Given $T^\top L T = diag(A, B, C)$ being a block diagonalization with
- $L$ symmetric
- $A,B$ positive definite (p.d.)
- $T = \left( \begin{array}{ccc}I & 0 & T_2 \\ T_1 & I & T_3 \\ 0 & 0 & I\end{array}\right)$, where $T_2, T_3$ are not quadratic and we don't know whether $T_1$ is regular.

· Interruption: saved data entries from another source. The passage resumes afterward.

/-- A whole session (41_playback.md R118, R123): a START strobe with a resource bound, then tick strobes without a read
failure, as many as the resource has bytes, and one more, with any POLL, START, ACKFIN and PWMCLK strobes between them,
write the resource's bytes in order and then SILENCE_BYTE, whatever the configuration's fallback, and end the session. -/
def Obligations.SessionReplaysResource : Prop :=
  ∀ (s : State) (l rest : List Stimulus) (o₀ o₁ : Operands),
    s.running → s.regs.active = false → s.cfg.storageOk = true → s.resource.present = true →
    (∀ x ∈ l, ∃ o : Operands, o.rdfail = false ∧
      (x = .strobes { tick := true } o ∨ x = .strobes { pwmClk := true } o ∨ x = .strobes { poll := true } o ∨
        x = .strobes { start := true } o ∨ x = .strobes { ackfin := true } o)) →
    l.countP isTickStrobe = s.resource.len.toNat →
    o₁.rdfail = false →
    s.schedule = .strobes { start := true } o₀ :: (l ++ .strobes { tick := true } o₁ :: rest) →
    ∃ t : State, Host.Core.run Sys2Proof.core (l.length + 2) s = .next t ∧
      t.dutyWrites = s.dutyWrites ++ (List.range s.resource.len.toNat).map (Memory.read s.resource.mem) ++ [0] ∧
      t.regs.active = false ∧ t.regs.streamOpen = false ∧ t.regs.cursor = s.resource.len ∧
      t.regs.justFinished = true ∧ t.schedule = rest

/-! ## The playback controller -/

/-- START while a session is active (41_playback.md R112): nothing but `start_req` is written, and that is already 0
wherever the invariant holds. -/
def Obligations.StartWhileActiveIsNoop : Prop :=
  ∀ s : State, s.running → s.regs.active = true →
    exec .start s = .next { s with regs := { s.regs with startReq := false } } ∧ (Inv s → exec .start s = .next s)

/-- START without a resource (41_playback.md R113; 60_exceptions.md R176). -/
def Obligations.StartFailsWithoutResource : Prop :=
  ∀ s : State, s.running → s.regs.active = false → s.resource.present = false →
    exec .start s = .next
      { s with
        regs := { s.regs with startReq := false }
        errors := s.errors ++ [.resourceNotFound]
        trace := s.trace ++ [.notFound] }

/-- START without storage fails in the same way, whether or not a resource is bound (41_playback.md R114, a decision of
the spec's). -/
def Obligations.StartFailsWithoutStorage : Prop :=
  ∀ s : State, s.running → s.regs.active = false → s.cfg.storageOk = false →
    exec .start s = .next
      { s with
        regs := { s.regs with startReq := false }
        errors := s.errors ++ [.resourceNotFound]
        trace := s.trace ++ [.notFound] }

/-- START that opens a session (41_playback.md R111). -/
def Obligations.StartOpensSession : Prop :=
  SelectedBy 0xFF20 0x0020 (fun _ => .start) ∧
  ∀ s : State, s.running → s.regs.active = false → s.resource.present = true → s.cfg.storageOk = true →
    exec .start s = .next
      { s with
        regs := { s.regs with
          startReq := false, totalLen := s.resource.len, cursor := 0, streamOpen := true, active := true }
        trace := s.trace ++ [.started s.resource.len] }

/-- ACKFIN (41_playback.md R121). -/
def Obligations.AckfinReportsOnce : Prop :=
  SelectedBy 0xFF40 0x0040 (fun _ => .ackfin) ∧
  ∀ s : State, s.running → exec .ackfin s = .next
    { s with
      regs := { s.regs with justFinished := false }
      trace := s.trace ++ (if s.regs.justFinished then [.finished] else []) }

/-- NOP changes nothing (43_modulation.md R166). -/
def Obligations.NopChangesNothing : Prop :=
  SelectedBy 0xFFF8 0x0000 (fun _ => .nop) ∧ ∀ s : State, exec .nop s = .next s

/-! ## The trigger detector -/

/-- POLL that sees a raw-level change (42_trigger.md R131, R133; 30_encoding.md R76). -/
def Obligations.PollRecordsRawChange : Prop :=
  SelectedBy 0xFF10 0x0010 (fun e => .poll (e.getLsbD 32) (e.extractLsb' 0 32)) ∧
  ∀ (pin : Bool) (now : Millis) (s : State), s.running → (!pin) ≠ s.regs.rawLevel →
    exec (.poll pin now) s = .next
      { s with regs := { s.regs with
          rawLevel := !pin
          lastChange := now
          fsm := if (!pin) ≠ s.regs.debLevel then .debouncing else .idle } }

/-- POLL that confirms a level (42_trigger.md R134, R135, R136, R137): a rising edge requests a start only while no session
is active; a falling edge requests nothing. -/
def Obligations.PollConfirmsStableLevel : Prop :=
  ∀ (pin : Bool) (now : Millis) (s : State), s.running → (!pin) = s.regs.rawLevel →
    s.regs.rawLevel ≠ s.regs.debLevel → Stable s now →
    exec (.poll pin now) s = .next
      { s with regs := { s.regs with
          debLevel := s.regs.rawLevel
          fsm := .confirmed
          startReq := s.regs.startReq || (s.regs.rawLevel && !s.regs.active) } }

I read in a paper that $L$ is p.d. iff $C$ is p.d. I know that if $L$ is p.d. and $T$ is regular, then also $T^\top L T$ is p.d. and thus every sub matrix of $T^\top L T$, therefore also $C$.
- Why does the converse hold?
- Why is $T$ regular?
$T$ is a block triangular matrix: $$ T = \left( \begin{array}{cc|c}I & 0 & T_2 \\ T_1 & I & T_3 \\ \hline0 & 0 & I\end{array}\right). $$ It is invertible if and only if its two diagonal blocks, $\pmatrix{I & 0\\ T_1 & I}$ and $I$, are invertible. Yet this is trivial. Since $T$ is invertible, $L=(T^{-1})^\top\operatorname{diag}(A,B,C)\,T^{-1}$. If $C$ is p.d., $\operatorname{diag}(A,B,C)$ is also p.d. and by Sylvester's law of inertia, $L$ is p.d..